- Virginia Nowell, from a 1940 newspaper
- Born: Virginia Genevieve Newsom March 7, 1892 Wake County, North Carolina, U.S.
- Died: January 18, 1960 (age 67) Durham, North Carolina, U.S.
- Occupations: Event promoter, publicist, real estate developer
- Known for: Founder of the Green Guards of America (1939)

= Virginia Nowell =

American publicist

Virginia Genevieve Newsom Nowell (March 7, 1892 – January 18, 1960) was an American clubwoman, real estate developer, and publicist. After a series of legal and financial entanglements in North Carolina, she was founder and executive of the Green Guards of America, a short-lived national scheme to train women for emergency civil defense service before World War II.

== Early life ==
Virginia Newsom was born in Wake County, North Carolina, the daughter of Walter Raleigh Newsom and Margaret A. Starke Newsom.

==Career ==
Nowell was a restaurant owner, concert manager, and event promoter, based in Raleigh, North Carolina. In 1922 and 1923, she and her brothers bought at least sixty lots to develop in the residential Mordecai neighborhood of Raleigh. In 1926 she claimed to be "the largest builder of dwelling houses" in Raleigh, and was involved in complicated lawsuits involving bank foreclosures. In 1932 she tried to develop land for a "new Negro cemetery" in Raleigh, and she won workman's compensation for a back injury she sustained while working as a policewoman at the North Carolina State Fair. She was briefly jailed in 1933 when she failed to pay a large restaurant bill in Greenville. In 1937, she acted as literary agent for Thomas Dixon's anti-NAACP, pro-lynching novel The Flaming Sword, intended as sequel to The Clansman.

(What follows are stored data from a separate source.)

/-- A software write of one field: at once with the read gate closed, else staged (R129). A write of FE_PHASE ends its saturation (R114). -/
def State.feWriteField (s : State) (n : Nat) (e : Fld × Nat) (v : Nat) : State :=
  if e.1 == EQ_PROFp_r_t_TAP && profIgnored e.2 then s
  else
    let s : State := if e.1 == FE_PHASE_r_INT then s.wbit FE_STATUS_PH_SAT e.2 false n else s
    if (s.ch n).rgate then
      let key := e.1.key n e.2
      (s.modCh n (fun c => { c with staged := (c.staged.filter (fun x => x.1 != key)) ++ [(key, v % 2 ^ e.1.width)] })).wb FE_STATUS_STAGED true n
    else s.wf e.1 v n e.2

/-- FE_REG_WRITE (R129): a word written at an offset of the channel block. -/
def State.feRegWrite (s : State) (n off v : Nat) : State :=
  (feAt off).foldl (fun t e => t.feWriteField n e (fieldOf v e.1.lo e.1.width)) s

def execFeRegWrite (n : Chan) (off : BitVec 11) (v : Word) (s : State) : Res := .next (s.feRegWrite n.val off.toNat v.toNat)

/-! ### Port 1 (R124) -/

/-- REEQ_REQUEST (R124, R125): queued with at most 3; a fourth is refused back and held by the Churn; profile 7 is refused. -/
def State.reeqRequest (s : State) (n : Nat) (q : Reeq) : State :=
  if q.profile = 7 ∨ (s.slotRec n q.slot).st ≠ 2 then s
  else if (s.ch n).reeq.length < 3 ∧ (s.ch n).refused = [] then s.modCh n (fun c => { c with reeq := c.reeq ++ [q] })
  else s.modCh n (fun c => { c with refused := c.refused ++ [q] })

def execReeqRequest (n : Chan) (slot : Fin 4) (pos : Int) (profile : BitVec 3) (s : State) : Res :=
  .next (s.reeqRequest n.val { slot := slot.val, pos := pos, profile := profile.toNat })

/-! ### Readers (R127) -/

/-- READER_FAULT (R40, R127): the reader is excluded at the next field offset -8. -/
def execReaderFault (a : Act) (head : Fin 11) (reader : Fin 3) (s : State) : Res :=
  .next (s.modHd (headIx a.val head.val) (fun x => { x with readerExcl := setBit x.readerExcl reader.val true }))

/-! ### Calibration (R131 to R133) -/

/-- MT_STATE and MT_REASON of a source (23_security_maintenance.md R520). -/
def State.setMt (s : State) (src st reason : Nat) : State := (s.setSrc 0x2030 4 src st).setSrc 0x2030 5 src reason

/-- A recalibration ends: its slot goes back to the scheduler. -/
def State.recalDrop (s : State) (r : Recal) : State := { s with sec.recal := s.sec.recal.filter (fun x => x.head != r.head) }

/-- The calibration of zone group g on channel n ended (R523): a group done leaves the list; one that ended early is tried once more at the next visit,
and a second failure ends the command with CAL. -/
def State.recalNote (s : State) (n g : Nat) (ok : Bool) : State :=
  match s.sec.recal.find? (fun r => r.slot == n) with
  | none => s
  | some r =>
    if ok then
      let left := r.groups.filter (· != g)
      if left = [] then (s.recalDrop r).setMt r.src 2 0
      else { s with sec.recal := s.sec.recal.map (fun x => if x.head = r.head then { x with groups := left, slot := 0xFF } else x) }
    else if r.retried.contains g then (s.recalDrop r).setMt r.src 3 0x05
    else { s with sec.recal := s.sec.recal.map (fun x => if x.head = r.head then { x with retried := g :: x.retried, slot := 0xFF } else x) }

/-- The zone group where an actuator stands. -/
def State.groupAt (s : State) (a : Nat) : Nat := groupOf ((s.zoneOf (s.actCyl a)).getD 0)

/-- An early end (R132): the previous set and bias are restored, the channel rejoins the scheduler, a C0 is recorded. -/
def State.calEnd (s : State) (n reason : Nat) : State :=
  let a := chAct n
  let h := s.rf CAL_CTRL_HEAD n
  let old := (s.ch n).calOld
  let s : State := s.fePut n feElems (old.filter (fun v => decide (v.1 < 1000)))
  let s : State := (old.filter (fun v => decide (1000 ≤ v.1))).foldl
    (fun t v => t.plSend a plCORE { op := 0x03, payload := [plByte h, plByte (v.1 - 1000), plByte v.2] }) s
  let s : State := ((s.wf CAL_STATUS_STATE 3 n).wf CAL_STATUS_REASON reason n).modCh n (fun c => { c with withdrawn := false, calPaused := false })
  (s.recalNote n (s.groupAt a) false).chReport n 11 h reason

/-- A calibration in progress ends early; otherwise nothing. -/
def State.calFail (s : State) (n reason : Nat) : State := if s.rf CAL_STATUS_STATE n = 1 then s.calEnd n reason else s

/-- CAL_START (R131 step 1, R132). -/
def State.calStart (s : State) (n : Nat) : State :=
  let a := chAct n
  let h := s.rf CAL_CTRL_HEAD n
  if s.rf CAL_STATUS_STATE n = 1 then s
  else
    let s : State := (((s.wf CAL_STATUS_STEP 1 n).wf CAL_STATUS_SECTORS 0 n).wf CAL_STATUS_REASON 0 n).modCh n (fun c => { c with
      calPaused := false,
      calOld := s.feSnap n feElems ++ (List.range 3).map (fun r => (1000 + r, tabGet 0 s.pa.bias (3 * headIx a h + r))) })
    if !s.actLoaded a || s.slotHead n != h || h == 0xF then s.calEnd n 0x01
    else if s.rf TRU_STATUS_STATE a ≠ 4 then s.calEnd n 0x02
    else if (chansOf a).any (fun m => m != n && s.rf CAL_STATUS_STATE m == 1) then s.calEnd n 0x07
    else (s.wf CAL_STATUS_STATE 1 n).modCh n (fun c => { c with withdrawn := true })

def execCalStart (n : Chan) (s : State) : Res := .next (s.calStart n.val)

/-- CAL_ABORT (R132). -/
def execCalAbort (n : Chan) (s : State) : Res := .next (s.calFail n.val 0x06)

/-- R133: a reader more than WEAK_DB below the best is reported. -/
def State.weakReaders (s : State) (n : Nat) : State :=
  let snr := fun r => s.rf FE_SNR_SNR n / 256 ^ r % 256
  let best := max (snr 0) (max (snr 1) (snr 2))
  (List.range 3).foldl (fun t r => if s.ent 0x6010 1 < best - snr r then t.chReport n 12 r (best - snr r) else t) s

==The Green Guards of America==
Nowell founded the Green Guards of America in 1939, with the stated goal of engaging American women for war preparedness with training, guns, uniforms, medals, and other military trappings. She called herself "the first woman general in the U.S.", and recruited directors for units in several states, including violinist Lily Nyeboe for New York. A contingent of Green Guards paraded at the 1939 World's Fair in New York City. Major magazines including Time and Mademoiselle covered the Green Guards and Nowell with some fascination. Soon, however, Nowell was questioned by authorities, and accused of mismanagement, exaggerating the membership numbers, and profiting from the effort. She started selling "Liberty by Mail", a 65-page training manual for aspiring Green Guards, in 1941.

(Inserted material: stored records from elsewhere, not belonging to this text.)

-- ==== Sys2Proof/Machine/Identity.lean ====
section
/-! DEFINITION. Identity.lean: identity memories and module admission (02_attached_modules.md R47 to R55). -/

namespace Sys2Proof.Machine
open Sys2Proof

/-- MOD_ADMIT.STATE (R54). -/
def modNOTREAD : Nat := 0
def modREADING : Nat := 1
def modADMITTED : Nat := 2
def modREFUSED : Nat := 3
def modABSENT : Nat := 4

/-- The role is of a head-stack flex, a PA12, a VCM power stage (R47). -/
def roleFlex (r : Nat) : Bool := r == 0 || r == 1 || r == 7 || r == 8
def rolePa (r : Nat) : Bool := r == 2 || r == 3 || r == 9 || r == 10
def roleVcm (r : Nat) : Bool := r == 6 || r == 11

/-- Actuators a role serves (R47, R53). -/
def roleActs (r : Nat) : List Nat :=
  match r with
  | 0 => [0] | 1 => [1] | 2 => [0] | 3 => [1] | 6 => [0, 1] | 7 => [2] | 8 => [3] | 9 => [2] | 10 => [3] | 11 => [2, 3] | _ => []

/-- The part has the role: on the A22 the roles of pivot B are absent (R47). -/
def State.hasRole (s : State) (r : Nat) : Bool := match s.part with | .a44 => true | .a22 => decide (r < 7)

def State.idr (s : State) (r : Nat) : IdRole := tabGet .reset s.ident r
def State.modIdr (s : State) (r : Nat) (f : IdRole → IdRole) : State := { s with ident := tabMod .reset s.ident r f }

/-- Roles read on bus IDA, block 14 of SYS, and IDB, block 15 (R47, R410). -/
def roleBlock (r : Nat) : Nat := if r < 7 then 14 else 15

/-- A role starts reading: the set is read from offset 0 (R48). -/
def State.roleStart (s : State) (r : Nat) : State :=
  (s.wf MOD_ADMIT_STATE modREADING 0 r).modIdr r (fun x => { x with tries := 0, buf := [] })

/-- IDENTITY_READ_START (R47, R48): every role present starts reading; on the A22 the roles of pivot B are ABSENT_EXPECTED. -/
def State.identityStart (s : State) : State :=
  (List.range 12).foldl (fun t r => if t.hasRole r then t.roleStart r else t.wf MOD_ADMIT_STATE modABSENT 0 r) s

def execIdentityReadStart (s : State) : Res := .next (if s.dom domSYS = 3 then s.identityStart else s)

/-- A role is refused with a reason (R52, R53): REREAD clears, C2 for a flex, PA12 or VCM stage, C3 for the motor module or its stage. -/
def State.roleRefuse (s : State) (r reason : Nat) : State :=
  let s : State := ((s.wf MOD_ADMIT_STATE modREFUSED 0 r).wf MOD_ADMIT_REASON reason 0 r).wb MOD_ADMIT_REREAD false 0 r
  s.report (srcId SYS (roleBlock r) (if r = 4 ∨ r = 5 then 33 else 32)) r

/-- A transfer failed: up to 3 retries, then the role is refused (R48). -/
def State.roleRetry (s : State) (r reason : Nat) : State :=
  if (s.idr r).tries < 3 then s.modIdr r (fun x => { x with tries := x.tries + 1 }) else s.roleRefuse r reason

/-- IDENTITY_TRANSFER_DONE (R48): the bytes of a private read follow those read before; a NACK is retried. -/
def execIdentityTransferDone (role : Fin 12) (result : I3cResult) (s : State) : Res :=
  if s.rf MOD_ADMIT_STATE 0 role.val ≠ modREADING then .next s
  else match result with
    | .data bytes => .next (s.modIdr role.val (fun x => { x with tries := 0, buf := x.buf ++ bytes }))
    | .nack => .next (s.roleRetry role.val 0x01)
    | .error => .next (s.roleRetry role.val 0x02)

/-- IDENTITY_TRANSFER_TIMEOUT (R48): not complete within 1 ms. -/
def execIdentityTransferTimeout (role : Fin 12) (s : State) : Res :=
  .next (if s.rf MOD_ADMIT_STATE 0 role.val = modREADING then s.roleRetry role.val 0x02 else s)

/-! ### The record set (R49, R50) -/

/-- The records of a body: TYPE, LEN, value; none where a record overruns it (R50, LENGTH of R52). `fuel` bounds their number. -/
def idRecords : Nat → List Byte → Option (List (Nat × List Byte))
  | 0, b => if b = [] then some [] else none
  | fuel + 1, b =>
    if b = [] then some []
    else
      let len := leNat ((b.drop 2).take 2)
      if b.length < 4 + len then none
      else (idRecords fuel (b.drop (4 + len))).map (fun r => (leNat (b.take 2), (b.drop 4).take len) :: r)

/-- The header fields of R49. -/
def idBodyLen (b : List Byte) : Nat := leNat ((b.drop 8).take 4)
def idKey (b : List Byte) : Nat := (b.getD 7 0).toNat
def idBody (b : List Byte) : List Byte := (b.drop 16).take (idBodyLen b)

/-- Number of the record types a role must hold (R50). -/
def roleNeeds (r : Nat) : List Nat :=
  if roleFlex r then [0x0001, 0x0002, 0x0003, 0x0004, 0x0005]
  else if rolePa r then [0x0001]
  else if r = 4 then [0x0001, 0x0006, 0x0007, 0x0008]
  else if r = 5 then [0x0001, 0x0009]
  else [0x0001, 0x0007, 0x0008, 0x0009]

/-- Little-endian number of w bytes at offset o of a record's value. -/
def recNat (v : List Byte) (o w : Nat) : Nat := leNat ((v.drop o).take w)
def recInt (v : List Byte) (o : Nat) : Int := sext 16 (recNat v o 2)

/-- A record's value lies within its limits (R50); an unknown type is skipped. A value too short for its fields is outside them. -/
def recInRange (r t : Nat) (v : List Byte) : Bool :=
  let per := if roleVcm r then 2 else 1
  match t with
  | 0x0001 => decide (v.length ≤ 32)
  | 0x0002 => decide (6 ≤ v.length) && recNat v 0 1 == 11 && recNat v 1 1 == 1
  | 0x0003 => decide (132 ≤ v.length) && (List.range 33).all (fun k => decide (-2000 ≤ recInt v (4 * k)) && decide (recInt v (4 * k) ≤ 2000))
  | 0x0004 => decide (880 ≤ v.length) && (List.range 440).all (fun k => decide (-10000 ≤ recInt v (2 * k)) && decide (recInt v (2 * k) ≤ 10000))
  | 0x0005 => decide (66 ≤ v.length) && (List.range 11).all (fun k => decide (recNat v (6 * k) 2 ≤ 1023))
  | 0x0006 => decide (1 ≤ v.length) && recNat v 0 1 % 2 == 0 && decide (4 ≤ recNat v 0 1) && decide (recNat v 0 1 ≤ 16)
  | 0x0007 => decide (4 * per ≤ v.length) && (List.range (2 * per)).all (fun k => recNat v (2 * k) 2 != 0)
  | 0x0008 => decide (4 * per ≤ v.length) && (List.range per).all (fun k => recNat v (4 * k) 4 != 0)
  | 0x0009 => decide (6 ≤ v.length) && decide (140 ≤ recNat v 0 2)
  | _ => true

/-- A type stands twice (R50). -/
def idDup : List (Nat × List Byte) → Bool
  | [] => false
  | x :: r => r.any (fun y => y.1 == x.1) || idDup r

def recOf (l : List (Nat × List Byte)) (t : Nat) : Option (List Byte) := (l.find? (fun x => x.1 == t)).map Prod.snd

/-- The key slot named by KEY_INDEX holds an enrolled drive-maker key (R51, R508). -/
def State.keyEnrolled (s : State) (k : Nat) : Bool := match tabFind s.sec.dm k with | some x => x.st == .enrolled | none => false

/-- The first check of R52 that fails, in the order of its table, or 0x00; `sigOk` is the signature's verdict (log 8). -/
def State.admitReason (s : State) (r : Nat) (sigOk : Bool) : Nat :=
  let b := (s.idr r).buf
  if b.take 4 ≠ [0x4F, 0x4C, 0x49, 0x44] then 0x03
  else if recNat b 4 2 ≠ 0x0001 then 0x04
  else if 8192 < idBodyLen b then 0x05
  else match idRecords 2048 (idBody b) with
    | none => 0x05
    | some l =>
      if !s.keyEnrolled (idKey b) then 0x06
      else if !sigOk then 0x07
      else if recNat b 6 1 ≠ r then 0x08
      else if !(roleNeeds r).all (fun t => (recOf l t).isSome) then 0x09
      else if idDup l || !l.all (fun x => recInRange r x.1 x.2) then 0x0A
      -- 11_spindle.md R282: a re-read of the spindle power stage (in P3, R55) with a rating not above the running OV2
      else if r = 5 ∧ s.rf PWR_STATUS_STATE = 3 ∧ dyLe (dyInt (match recOf l 0x0009 with | some v => recNat v 0 2 | none => 0)) (dyMul (bfVal (s.par 0x5010 9)) (dyInt 10)) then 0x0A
      else if (List.range 12).any (fun q => q != r && s.rf MOD_ADMIT_STATE 0 q == modADMITTED
                && (recOf (s.idr q).recs 0x0001).isSome && recOf (s.idr q).recs 0x0001 == recOf l 0x0001) then 0x0B
      else 0x00

/-- A half-stack returns to service after an admitted re-read of its flex or PA12 (R55, R170, R260): the link retrains, every head is re-admitted and
waits for recalibration, a retired actuator is unloaded again. -/
def State.readmit (s : State) (a : Nat) : State :=
  let s : State := (List.range 11).foldl (fun t h => t.modHd (headIx a h) (fun x =>
    { x with uncal := true, calLeft := List.range 8, retired := false, retiredRead := false, retiredWrite := false, readerExcl := 0 })) s
  let s : State := ((s.modPl a (fun p => { p with lost := false })).inhibits inhWRITER false (chansOf a)).inhibits inhLINK false (chansOf a)
  let s : State := if s.act a = acRETIRED then (s.setAct a acUNLOADED).modSv a (fun v => { v with retireAt := false, loadTries := 0 }) else s
  s.plTrain a

/-- MODULE_ADMISSION (R52, R53, R55): the set is used only when every check passes. -/
def State.moduleAdmit (s : State) (r : Nat) (sigOk : Bool) : State :=
  if s.rf MOD_ADMIT_STATE 0 r ≠ modREADING then s
  else
    let reason := s.admitReason r sigOk
    if reason ≠ 0 then s.roleRefuse r reason
    else
      let b := (s.idr r).buf
      let reread := s.rb MOD_ADMIT_REREAD 0 r
      let s : State := (((s.wf MOD_ADMIT_STATE modADMITTED 0 r).wf MOD_ADMIT_REASON 0 0 r).wf MOD_ADMIT_KEY_INDEX (idKey b) 0 r).wb
        MOD_ADMIT_REREAD false 0 r
      let s : State := s.modIdr r (fun x => { x with recs := (idRecords 2048 (idBody b)).getD [] })
      if reread && (roleFlex r || rolePa r) then (roleActs r).foldl (fun t a => t.readmit a) s else s

def execModuleAdmission (role : Fin 12) (sigOk : Bool) (s : State) : Res := .next (s.moduleAdmit role.val sigOk)

/-- The role's modules are out of use (R55). -/
def State.roleIdle (s : State) (r : Nat) : Bool :=
  if r = 4 ∨ r = 5 then s.rf PWR_STATUS_STATE == 3 && s.rf SP_STATUS_MODE == 0
  else (roleActs r).all (fun a => !s.actLoaded a)

/-- MOD_REREAD (R55): accepted while the role's modules are out of use, else REASON = BUSY with STATE unchanged. A read in progress goes on,
and a role the part does not have is not read. -/
def State.modReread (s : State) (r : Nat) : State :=
  if !s.hasRole r ∨ s.rf MOD_ADMIT_STATE 0 r = modREADING then s
  else if s.roleIdle r then (s.wb MOD_ADMIT_REREAD true 0 r).roleStart r
  else s.wf MOD_ADMIT_REASON 0x0D 0 r

def execModReread (role : Fin 12) (s : State) : Res := .next (s.modReread role.val)

end Sys2Proof.Machine
end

==Personal life and legacy==
Virginia Newsom married and divorced Henry H. Nowell. She raised two sons, James and Robert, who both fought in World War II; another son, Henry Jr., died in infancy. She lived in Raleigh after the war, and worked to establish an alcohol rehabilitation facility in Raleigh. She also returned to her habit of frequent lawsuits, and was suing "11 doctors, two insurance companies", a hospital, a newspaper and its editor, and two lawyers when she died from a heart attack in 1960, at the age of 67, in a courtroom in Durham, North Carolina. One of the properties she developed in Raleigh, the Mordecai Whitehall house, holds Raleigh Historic Landmark designation.